I have 3 servers, one of which is running RC3, with no problems until last night. This is a backup server that rsyncs files from the main server which is running 5b14. During a 100 gig rsync, the parity drive redballed. After restarting the server the parity drive was blueballed.

This may be a random act, and I'll be upgrading to the latest RC after the parity drive rebuilds but I during the long rsync I completely lost connection to the parity drive, at which time it was redballed, but the server completed the task and was responsive. Then after successfully rebooting the same parity drive showed up as a new drive (blue balled). It started rebuilding parity and is almost complete.

Here is part of the syslog, from the time of the failure, and a full syslog is attached.

Jun  9 23:48:08 Tower1 kernel: ata2: exception Emask 0x10 SAct 0x0 SErr 0x90202 action 0xe frozen
Jun  9 23:48:08 Tower1 kernel: ata2: irq_stat 0x00400000, PHY RDY changed
Jun  9 23:48:08 Tower1 kernel: ata2: SError: { RecovComm Persist PHYRdyChg 10B8B }
Jun  9 23:48:08 Tower1 kernel: ata2: hard resetting link
Jun  9 23:48:18 Tower1 kernel: ata2: softreset failed (1st FIS failed)

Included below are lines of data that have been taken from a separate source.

-- ==== Sys2Proof/Machine/Dispatch.lean ====
section
/-! DEFINITION. One arm for each instruction: the call of its meaning. -/

namespace Sys2Proof.Machine

def exec (i : Instr) (s : State) : Host.Outcome State Fault Refusal :=
  match i with
  | .nop => Sys2Proof.Machine.execNop s
  | .add d a b sat => Sys2Proof.Machine.execAdd d a b sat s
  | .sub d a b sat => Sys2Proof.Machine.execSub d a b sat s
  | .mul d a b sat => Sys2Proof.Machine.execMul d a b sat s
  | .mulh d a b => Sys2Proof.Machine.execMulh d a b s
  | .mulhn d a b => Sys2Proof.Machine.execMulhn d a b s
  | .div d a b => Sys2Proof.Machine.execDiv d a b s
  | .divn d a b => Sys2Proof.Machine.execDivn d a b s
  | .rem d a b => Sys2Proof.Machine.execRem d a b s
  | .remn d a b => Sys2Proof.Machine.execRemn d a b s
  | .and d a b => Sys2Proof.Machine.execAnd d a b s
  | .or d a b => Sys2Proof.Machine.execOr d a b s
  | .xor d a b => Sys2Proof.Machine.execXor d a b s
  | .andn d a b => Sys2Proof.Machine.execAndn d a b s
  | .shl d a b => Sys2Proof.Machine.execShl d a b s
  | .shr d a b => Sys2Proof.Machine.execShr d a b s
  | .sra d a b => Sys2Proof.Machine.execSra d a b s
  | .rot d a b => Sys2Proof.Machine.execRot d a b s
  | .min d a b => Sys2Proof.Machine.execMin d a b s
  | .max d a b => Sys2Proof.Machine.execMax d a b s
  | .minn d a b => Sys2Proof.Machine.execMinn d a b s
  | .maxn d a b => Sys2Proof.Machine.execMaxn d a b s
  | .clz d a => Sys2Proof.Machine.execClz d a s
  | .ctz d a => Sys2Proof.Machine.execCtz d a s
  | .popc d a => Sys2Proof.Machine.execPopc d a s
  | .bext d a pos wm1 => Sys2Proof.Machine.execBext d a pos wm1 s
  | .bins d a pos wm1 => Sys2Proof.Machine.execBins d a pos wm1 s
  | .sext d a w => Sys2Proof.Machine.execSext d a w s
  | .zext d a w => Sys2Proof.Machine.execZext d a w s
  | .addi d a imm => Sys2Proof.Machine.execAddi d a imm s
  | .andi d a imm => Sys2Proof.Machine.execAndi d a imm s
  | .ori d a imm => Sys2Proof.Machine.execOri d a imm s
  | .xori d a imm => Sys2Proof.Machine.execXori d a imm s
  | .shli d a sh => Sys2Proof.Machine.execShli d a sh s
  | .shri d a sh => Sys2Proof.Machine.execShri d a sh s
  | .srai d a sh => Sys2Proof.Machine.execSrai d a sh s
  | .movi d imm => Sys2Proof.Machine.execMovi d imm s
  | .movk d hw imm => Sys2Proof.Machine.execMovk d hw imm s
  | .lea d a b sh => Sys2Proof.Machine.execLea d a b sh s
  | .cmp a b cc => Sys2Proof.Machine.execCmp a b cc s
  | .cmpi cc a imm => Sys2Proof.Machine.execCmpi cc a imm s
  | .setc d => Sys2Proof.Machine.execSetc d s
  | .sel d a b => Sys2Proof.Machine.execSel d a b s
  | .ld d a off lat => Sys2Proof.Machine.execLd d a off lat s
  | .st d a off => Sys2Proof.Machine.execSt d a off s
  | .amo d a b opc sz lat => Sys2Proof.Machine.execAmo d a b opc sz lat s
  | .cas d a b sz lat => Sys2Proof.Machine.execCas d a b sz lat s
  | .amof d a b lat => Sys2Proof.Machine.execAmof d a b lat s
  | .mfc d creg => Sys2Proof.Machine.execMfc d creg s
  | .mtc a creg => Sys2Proof.Machine.execMtc a creg s
  | .mtsh t a => Sys2Proof.Machine.execMtsh t a s
  | .msel z a b => Sys2Proof.Machine.execMsel z a b s
  | .qmov d a => Sys2Proof.Machine.execQmov d a s
  | .tktest k => Sys2Proof.Machine.execTktest k s
  | .cqpush a => Sys2Proof.Machine.execCqpush a s
  | .fence scope => Sys2Proof.Machine.execFence scope s
  | .cwb a b => Sys2Proof.Machine.execCwb a b s
  | .cinv a b => Sys2Proof.Machine.execCinv a b s
  | .cflush a b => Sys2Proof.Machine.execCflush a b s
  | .mfcs d creg => Sys2Proof.Machine.execMfcs d creg s
  | .mtcs a creg => Sys2Proof.Machine.execMtcs a creg s
  | .tlbi a b ext => Sys2Proof.Machine.execTlbi a b ext s
  | .bkpt imm => Sys2Proof.Machine.execBkpt imm s
  | .nopB => Sys2Proof.Machine.execNopB s
  | .brT off => Sys2Proof.Machine.execBrT off s
  | .brF off => Sys2Proof.Machine.execBrF off s
  | .j off => Sys2Proof.Machine.execJ off s
  | .jr a => Sys2Proof.Machine.execJr a s
  | .call off => Sys2Proof.Machine.execCall off s
  | .callr a => Sys2Proof.Machine.execCallr a s
  | .ret => Sys2Proof.Machine.execRet s
  | .loop cnt last => Sys2Proof.Machine.execLoop cnt last s
  | .loopv a last => Sys2Proof.Machine.execLoopv a last s
  | .loops a last => Sys2Proof.Machine.execLoops a last s
  | .leave => Sys2Proof.Machine.execLeave s
  | .cqdrop nm1 => Sys2Proof.Machine.execCqdrop nm1 s
  | .tkwait k => Sys2Proof.Machine.execTkwait k s
  | .waitq => Sys2Proof.Machine.execWaitq s
  | .yield => Sys2Proof.Machine.execYield s
  | .bara slot => Sys2Proof.Machine.execBara slot s
  | .barw slot => Sys2Proof.Machine.execBarw slot s
  | .trap code => Sys2Proof.Machine.execTrap code s
  | .sys code => Sys2Proof.Machine.execSys code s
  | .exit a => Sys2Proof.Machine.execExit a s
  | .rft => Sys2Proof.Machine.execRft s
  | .ctxsw => Sys2Proof.Machine.execCtxsw s
  | .halt => Sys2Proof.Machine.execHalt s
  | .stick sel rep => Sys2Proof.Machine.execStick sel rep s
  | .vnop => Sys2Proof.Machine.execVnop s
  | .vadd w => Sys2Proof.Machine.execVadd w s
  | .vsub w => Sys2Proof.Machine.execVsub w s
  | .vmul w => Sys2Proof.Machine.execVmul w s
  | .vfma w => Sys2Proof.Machine.execVfma w s
  | .vfms w => Sys2Proof.Machine.execVfms w s
  | .vmin w => Sys2Proof.Machine.execVmin w s
  | .vmax w => Sys2Proof.Machine.execVmax w s
  | .vabs w => Sys2Proof.Machine.execVabs w s
  | .vneg w => Sys2Proof.Machine.execVneg w s
  | .vand w => Sys2Proof.Machine.execVand w s
  | .vor w => Sys2Proof.Machine.execVor w s
  | .vxor w => Sys2Proof.Machine.execVxor w s
  | .vshl w => Sys2Proof.Machine.execVshl w s
  | .vshr w => Sys2Proof.Machine.execVshr w s
  | .vsra w => Sys2Proof.Machine.execVsra w s
  | .vcmp w => Sys2Proof.Machine.execVcmp w s
  | .vsel w => Sys2Proof.Machine.execVsel w s
  | .vcvt w => Sys2Proof.Machine.execVcvt w s
  | .vwmul w => Sys2Proof.Machine.execVwmul w s
  | .vwfma w => Sys2Proof.Machine.execVwfma w s
  | .vdot w => Sys2Proof.Machine.execVdot w s
  | .vscale w => Sys2Proof.Machine.execVscale w s
  | .vclass w => Sys2Proof.Machine.execVclass w s
  | .vexp2 w => Sys2Proof.Machine.execVexp2 w s
  | .vlog2 w => Sys2Proof.Machine.execVlog2 w s
  | .vrcp w => Sys2Proof.Machine.execVrcp w s
  | .vrsq w => Sys2Proof.Machine.execVrsq w s
  | .vsqrt w => Sys2Proof.Machine.execVsqrt w s
  | .vsinp w => Sys2Proof.Machine.execVsinp w s
  | .vcosp w => Sys2Proof.Machine.execVcosp w s
  | .vtanh w => Sys2Proof.Machine.execVtanh w s
  | .vrsum w => Sys2Proof.Machine.execVrsum w s
  | .vrmax w => Sys2Proof.Machine.execVrmax w s
  | .vrmin w => Sys2Proof.Machine.execVrmin w s
  | .vperm w => Sys2Proof.Machine.execVperm w s
  | .vbcst w => Sys2Proof.Machine.execVbcst w s
  | .vmovi w => Sys2Proof.Machine.execVmovi w s
  | .vmov w => Sys2Proof.Machine.execVmov w s
  | .vmask w => Sys2Proof.Machine.execVmask w s
  | .vflag w => Sys2Proof.Machine.execVflag w s
  | .viota w => Sys2Proof.Machine.execViota w s
  | .wnop => Sys2Proof.Machine.execWnop s
  | .xset w => Sys2Proof.Machine.execXset w s
  | .xget w => Sys2Proof.Machine.execXget w s
  | .xshf w => Sys2Proof.Machine.execXshf w s
  | .cld w => Sys2Proof.Machine.execCld w s
  | .cst w => Sys2Proof.Machine.execCst w s
  | .cldm w => Sys2Proof.Machine.execCldm w s
  | .cstm w => Sys2Proof.Machine.execCstm w s
  | .fagg w => Sys2Proof.Machine.execFagg w s
  | .fset w => Sys2Proof.Machine.execFset w s
  | .xside w => Sys2Proof.Machine.execXside w s
  | .mvm w => Sys2Proof.Machine.execMvm w s
  | .mnop => Sys2Proof.Machine.execMnop s
  | .mma m => Sys2Proof.Machine.execMma m s
  | .mmas m => Sys2Proof.Machine.execMmas m s
  | .mmaq m => Sys2Proof.Machine.execMmaq m s
  | .mmab m => Sys2Proof.Machine.execMmab m s
  | .mzero m => Sys2Proof.Machine.execMzero m s
  | .mcvt m => Sys2Proof.Machine.execMcvt m s
  | .mtrn m => Sys2Proof.Machine.execMtrn m s
  | .madd m => Sys2Proof.Machine.execMadd m s
  | .mstat m => Sys2Proof.Machine.execMstat m s
  | .sbind e => Sys2Proof.Machine.execSbind e s
  | .sfree e => Sys2Proof.Machine.execSfree e s
  | .hload e => Sys2Proof.Machine.execHload e s
  | .hgath e => Sys2Proof.Machine.execHgath e s
  | .hldz e => Sys2Proof.Machine.execHldz e s
  | .hstore e => Sys2Proof.Machine.execHstore e s
  | .hscat e => Sys2Proof.Machine.execHscat e s
  | .hstz e => Sys2Proof.Machine.execHstz e s
  | .hstzTensor e => Sys2Proof.Machine.execHstzTensor e s
  | .hmcast e => Sys2Proof.Machine.execHmcast e s
  | .copy e => Sys2Proof.Machine.execCopy e s
  | .cfill e => Sys2Proof.Machine.execCfill e s
  | .csqz e => Sys2Proof.Machine.execCsqz e s
  | .cxpd e => Sys2Proof.Machine.execCxpd e s
  | .zmap e => Sys2Proof.Machine.execZmap e s
  | .tkjoin e => Sys2Proof.Machine.execTkjoin e s
  | .enq e => Sys2Proof.Machine.execEnq e s
  | .deq e => Sys2Proof.Machine.execDeq e s
  | .qinfo e => Sys2Proof.Machine.execQinfo e s
  | .rfence e => Sys2Proof.Machine.execRfence e s
  | .pgreq e => Sys2Proof.Machine.execPgreq e s
  | .scrlim e => Sys2Proof.Machine.execScrlim e s
  | .reds e => Sys2Proof.Machine.execReds e s
  | .redd e => Sys2Proof.Machine.execRedd e s
  | .bcst e => Sys2Proof.Machine.execBcst e s
  | .rgrp e => Sys2Proof.Machine.execRgrp e s
  | .launch e => Sys2Proof.Machine.execLaunch e s
  | .cancel e => Sys2Proof.Machine.execCancel e s
  | .abort e => Sys2Proof.Machine.execAbort e s
  | .ctxsave e => Sys2Proof.Machine.execCtxsave e s
  | .ctxload e => Sys2Proof.Machine.execCtxload e s
  | .flushall e => Sys2Proof.Machine.execFlushall e s
  | .resultLand n => Sys2Proof.Machine.execResultLand n s
  | .faggResult n => Sys2Proof.Machine.execFaggResult n s
  | .dripTrayAppend n => Sys2Proof.Machine.execDripTrayAppend n s
  | .trapEntry => Sys2Proof.Machine.execTrapEntry s
  | .commandStart n => Sys2Proof.Machine.execCommandStart n s
  | .transferTile m => Sys2Proof.Machine.execTransferTile m s
  | .hatchFill n lane => Sys2Proof.Machine.execHatchFill n lane s
  | .hatchDrainTake n lane => Sys2Proof.Machine.execHatchDrainTake n lane s
  | .ticketComplete n => Sys2Proof.Machine.execTicketComplete n s
  | .streamFetch q => Sys2Proof.Machine.execStreamFetch q s
  | .streamStore q => Sys2Proof.Machine.execStreamStore q s
  | .queueDecision n => Sys2Proof.Machine.execQueueDecision n s
  | .spillMove lnum stage toRing => Sys2Proof.Machine.execSpillMove lnum stage toRing s
  | .swWriteBackMerge n => Sys2Proof.Machine.execSwWriteBackMerge n s
  | .gets agent line => Sys2Proof.Machine.execGets agent line s
  | .getx agent line => Sys2Proof.Machine.execGetx agent line s
  | .tok n => Sys2Proof.Machine.execTok n s
  | .wb agent line => Sys2Proof.Machine.execWb agent line s
  | .pact agent line n => Sys2Proof.Machine.execPact agent line n s
  | .pdeact n => Sys2Proof.Machine.execPdeact n s
  | .zclr agent tile => Sys2Proof.Machine.execZclr agent tile s
  | .zack n => Sys2Proof.Machine.execZack n s
  | .transientRetry n => Sys2Proof.Machine.execTransientRetry n s
  | .persistentEscalation n => Sys2Proof.Machine.execPersistentEscalation n s
  | .backInvalidateTimeout line => Sys2Proof.Machine.execBackInvalidateTimeout line s
  | .lineReset line => Sys2Proof.Machine.execLineReset line s
  | .uncorrectableError unit => Sys2Proof.Machine.execUncorrectableError unit s
  | .scratchSample die moves => Sys2Proof.Machine.execScratchSample die moves s
  | .groupFormation g => Sys2Proof.Machine.execGroupFormation g s
  | .collectiveOperation g => Sys2Proof.Machine.execCollectiveOperation g s
  | .stripeMerge g level node => Sys2Proof.Machine.execStripeMerge g level node s
  | .preemptionRequest id => Sys2Proof.Machine.execPreemptionRequest id s
  | .landing => Sys2Proof.Machine.execLanding s
  | .contextSwitch => Sys2Proof.Machine.execContextSwitch s
  | .drain => Sys2Proof.Machine.execDrain s
  | .resumption lnum stage inst arrays => Sys2Proof.Machine.execResumption lnum stage inst arrays s
  | .dispatch lnum stage inst arrays => Sys2Proof.Machine.execDispatch lnum stage inst arrays s
  | .agingInterval lnum stage inst => Sys2Proof.Machine.execAgingInterval lnum stage inst s
  | .rebalanceInterval lnum => Sys2Proof.Machine.execRebalanceInterval lnum s
  | .watchdogExpiry => Sys2Proof.Machine.execWatchdogExpiry s
  | .pipelineEnd lnum => Sys2Proof.Machine.execPipelineEnd lnum s
  | .sqTailUpdate q => Sys2Proof.Machine.execSqTailUpdate q s
  | .submissionRecord q => Sys2Proof.Machine.execSubmissionRecord q s
  | .submissionNotReady q => Sys2Proof.Machine.execSubmissionNotReady q s
  | .hostMemAccess op pa len value => Sys2Proof.Machine.execHostMemAccess op pa len value s
  | .powerOnReset => Sys2Proof.Machine.execPowerOnReset s
  | .conventionalReset => Sys2Proof.Machine.execConventionalReset s
  | .functionLevelReset => Sys2Proof.Machine.execFunctionLevelReset s
  | .linkReplayFailure link => Sys2Proof.Machine.execLinkReplayFailure link s
  | .fatalError kind => Sys2Proof.Machine.execFatalError kind s
  | .powerArbiterPeriod requests => Sys2Proof.Machine.execPowerArbiterPeriod requests s
  | .thermalThrottle die temp => Sys2Proof.Machine.execThermalThrottle die temp s
  | .thermalTrip die => Sys2Proof.Machine.execThermalTrip die s
  | .xlatchWrite value => Sys2Proof.Machine.execXlatchWrite value s
  | .pwrbudWrite value => Sys2Proof.Machine.execPwrbudWrite value s
  | .mgmtRegisterWrite off value => Sys2Proof.Machine.execMgmtRegisterWrite off value s
  | .getVersion => Sys2Proof.Machine.execGetVersion s
  | .getCapabilities => Sys2Proof.Machine.execGetCapabilities s
  | .negotiateAlgorithms => Sys2Proof.Machine.execNegotiateAlgorithms s
  | .getCertificate => Sys2Proof.Machine.execGetCertificate s
  | .challenge nonce => Sys2Proof.Machine.execChallenge nonce s
  | .getMeasurements => Sys2Proof.Machine.execGetMeasurements s
  | .managementControllerRestart id => Sys2Proof.Machine.execManagementControllerRestart id s
  | .backInvalidateAnswer line => Sys2Proof.Machine.execBackInvalidateAnswer line s
  | .powerOff => Sys2Proof.Machine.execPowerOff s

end Sys2Proof.Machine
end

Jun  9 23:48:18 Tower1 kernel: ata2: hard resetting link
Jun  9 23:48:28 Tower1 kernel: ata2: softreset failed (1st FIS failed)
Jun  9 23:48:28 Tower1 kernel: ata2: hard resetting link
Jun  9 23:49:03 Tower1 kernel: ata2: softreset failed (1st FIS failed)

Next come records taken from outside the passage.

/-- R271: HGATH and HSCAT. -/
def Obligations.IndexedCommandsIssue : Prop :=
  ∀ (e : Cmd) (s : State) (a b c : Word) (q : Fin 16) (idx : List Word), s.src = s.ctx → q ≠ 15 → e.p3 = .q q →
    (∀ o ∈ [e.p0, e.p1, e.p2], o ≠ .q q) → s.Delivers [e.p0, e.p1, e.p2] [a, b, c] →
    s.Delivers (List.replicate (16 * (c.toNat / 2 ^ 36 % 16 + 1)) (.q q)) idx → s.Free e →
    let row := if e.feed = 1 then b.toNat / 2 ^ 32 else b.toNat % 2 ^ 32
    let spanOk : Prop := c.toNat / 2 ^ 40 = 0 ∧ c.toNat / 2 ^ 32 % 16 + c.toNat / 2 ^ 36 % 16 ≤ 15 ∧ c.toNat % 2 ^ 32 ≠ 0
    row = 0 → spanOk →
    let who := { s.ctx.who s.variant with asid := s.ctx.asid.toNat, level := s.ctx.level }
    ∀ i, (i = .hgath e ∨ i = .hscat e) →
      ∃ (t : State) (k : EngCmd), exec i s = .next t ∧ NewCommand s t k ∧ k.op = i ∧ k.idx = idx ∧
        (t.ctx.streams[q]).buf = ((s.ctx.streams[q]).buf).drop idx.length ∧ (t.ctx.streams[q]).taken = (s.ctx.streams[q]).taken + idx.length ∧
        t.ctx.regs = s.ctx.regs ∧ (e.kp ≠ 0 → (t.ctx.ticket e.kp).pending = true) ∧ t.ctx.cells = s.ctx.cells ∧
        ((s.ctx.streams[q]).size ≠ 2 → k.outcome = some (1, 3)) ∧
        ((s.ctx.streams[q]).size = 2 → ∀ r u, ((s.beforeCmd.reading [e.p0, e.p1, e.p2]).takeN e.p3 idx.length).2.checkHandle s.ctx.die who
          s.ctx.ttbase.toNat 0 (a.toNat % 2 ^ 32) = (.ok r, u) → k.outcome = none)

/-- R242, R245, R280: SBIND and SFREE. That a misaligned SBIND leaves the stream unbound and that a faulted store traps once is the model’s
choice (log entry 53). The detail of the status that q15 gives is a free value (log entry 21). -/
def Obligations.StreamsBindAndFree : Prop :=
  ∀ (e : Cmd) (s : State) (a : Word) (n : Fin 16), s.src = s.ctx → n = Fin.ofNat 16 (e.efn.toNat % 16) →
    let q := s.ctx.streams[n]
    let put (i : Instr) (p : State → EngCmd → Prop) : Prop :=
      ∃ (t : State) (k : EngCmd), exec i s = .next t ∧ NewCommand s t k ∧ k.op = i ∧ k.p[0] = (match i with
        | .sbind _ => a
        | _ => 0) ∧ t.ctx.regs = s.ctx.regs ∧ t.ctx.cells = s.ctx.cells ∧ (s.Performed → t.others = s.others) ∧ p t k
    (s.Free e →
      (q.write = false ∨ q.buf = []) → q.stuck = none → n ≠ 15 →
      put (.sfree e) (fun t k => t.ctx.streams[n] = Stream.free ∧ k.outcome = none) ∧
      (s.Delivers [e.p0] [a] → (a.toNat % 64 = 0 → put (.sbind e) (fun t k => (t.ctx.streams[n]).bind = .binding ∧
          (t.ctx.streams[n]).binder = k.seq ∧ (t.ctx.streams[n]).buf = [] ∧ k.outcome = none)) ∧
        (a.toNat % 64 ≠ 0 → put (.sbind e) (fun t k => (t.ctx.streams[n]).bind = .unbound ∧ k.outcome = some (1, 0))))) ∧
    (s.Free e →
      n = 15 → put (.sfree e) (fun _ k => ∃ d, k.outcome = some (1, d)) ∧ (s.Delivers [e.p0] [a] → put (.sbind e) (fun _ k => ∃ d, k.outcome = some (1, d)))) ∧
    (n ≠ 15 → q.write = true → q.bind = .bound → q.stuck = none → q.buf ≠ [] → exec (.sfree e) s = .next s.hold ∧
      (s.Delivers [e.p0] [a] → exec (.sbind e) s = .next s.hold)) ∧
    (∀ cause va, n ≠ 15 → q.write = true → q.bind = .bound → q.stuck = some (cause, va) → cause < 256 →
      ∃ t, exec (.sfree e) s = .next t ∧ t = s.takeTrap (cause + 256) (BitVec.ofNat 64 (n.val * 2 ^ 56 + va % 2 ^ 56)) ∧
        (s.ctx.inh = false → s.ctx.quiesce.cqAllFilled = true → t.ctx.tcause.toNat % 256 = cause ∧ t.ctx.tinfo = BitVec.ofNat 64 (n.val * 2 ^ 56 + va % 2 ^ 56) ∧
          t.ctx.pc = s.ctx.tvec.toNat + 256 * cause ∧ (t.ctx.streams[n]).stuck = none))

/-- R262, R282, R283: the queue instructions at issue. -/
def Obligations.QueueOperationsAsk : Prop :=
  ∀ (e : Cmd) (s : State) (ws : List Word) (g : Stage), s.src = s.ctx → s.stageOf s.ctx = some g →
    let n := e.efn.toNat % 8 + 1
    let out (w : Nat) : Nat := if w = 1 then g.out0 else g.out1
    let which := if e.efn.toNat / 8 % 2 = 1 then 2 else 1
    let asks (i : Instr) (u : State) (op : QueueOp) : Prop :=
      ∃ t, exec i s = .next t ∧ t.ctx.cq = s.ctx.cq ++ [{ tag := s.ctx.tag, val := none, poi := false }] ∧ t.ctx.qops = s.ctx.qops ++ [op] ∧
        t.ctx.regs = s.ctx.regs ∧ t.pipelines = s.pipelines ∧ SameMemory u t ∧ t.others = u.others ∧ t.ctx.specials = s.ctx.specials ∧
        t.ctx.cells = s.ctx.cells ∧ t.ctx.half = u.ctx.half
    (∀ r : Fin 48, e.p0 = .s r → r.val + n ≤ 48 → s.Delivers (regRun e.p0 n) ws → out which ≠ 0xF → s.Free e →
      asks (.enq e) s.settleHalf { kind := .enq, which := which, tag := s.ctx.tag, entry := BitVec.ofNat 512 ((ws.zipIdx.map (fun x => x.1.toNat * 2 ^ (64 * x.2))).sum),
                                   poi := 0, dest := .zero, count := 0, made := s.ctx.issues, addr := s.ctx.pc }) ∧
    (∀ r : Fin 48, e.p0 = .s r → s.Free e →
      asks (.deq e) s { kind := .deq, which := 0, tag := s.ctx.tag, entry := 0, poi := 0, dest := e.p0, count := n,
                          made := s.ctx.issues, addr := s.ctx.pc }) ∧
    (∀ r : Fin 48, e.p0 = .s r → (e.efn.toNat % 4 = 0 ∨ out (e.efn.toNat % 4) ≠ 0xF) → s.Free e →
      asks (.qinfo e) s { kind := .qinfo, which := e.efn.toNat % 4, tag := s.ctx.tag, entry := 0, poi := 0, dest := e.p0, count := 1,
                              made := s.ctx.issues, addr := s.ctx.pc }) ∧
    (∀ r : Fin 48, e.p0 = .s r → 64 ≤ s.ctx.inFlight.length + s.ctx.qops.length → exec (.deq e) s = .next s.hold) ∧
    (out which = 0xF → exec (.enq e) s = .next (s.takeTrap 0x02 2)) ∧
    (e.efn.toNat % 4 ≠ 0 → out (e.efn.toNat % 4) = 0xF → exec (.qinfo e) s = .next (s.takeTrap 0x02 2))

Jun  9 23:49:03 Tower1 kernel: ata2: limiting SATA link speed to 1.5 Gbps
Jun  9 23:49:03 Tower1 kernel: ata2: hard resetting link
Jun  9 23:49:08 Tower1 kernel: ata2: SATA link up 1.5 Gbps (SStatus 113 SControl 310)
Jun  9 23:49:08 Tower1 kernel: ata2.00: link online but device misclassifed
Jun  9 23:49:13 Tower1 kernel: ata2.00: qc timeout (cmd 0xec)
Jun  9 23:49:13 Tower1 kernel: ata2.00: failed to IDENTIFY (I/O error, err_mask=0x4)
Jun  9 23:49:13 Tower1 kernel: ata2.00: revalidation failed (errno=-5)
Jun  9 23:49:13 Tower1 kernel: ata2: hard resetting link
Jun  9 23:49:23 Tower1 kernel: ata2: softreset failed (1st FIS failed)
Jun  9 23:49:23 Tower1 kernel: ata2: hard resetting link
Jun  9 23:49:33 Tower1 kernel: ata2: softreset failed (1st FIS failed)
Jun  9 23:49:33 Tower1 kernel: ata2: hard resetting link
Jun  9 23:50:08 Tower1 kernel: ata2: softreset failed (1st FIS failed)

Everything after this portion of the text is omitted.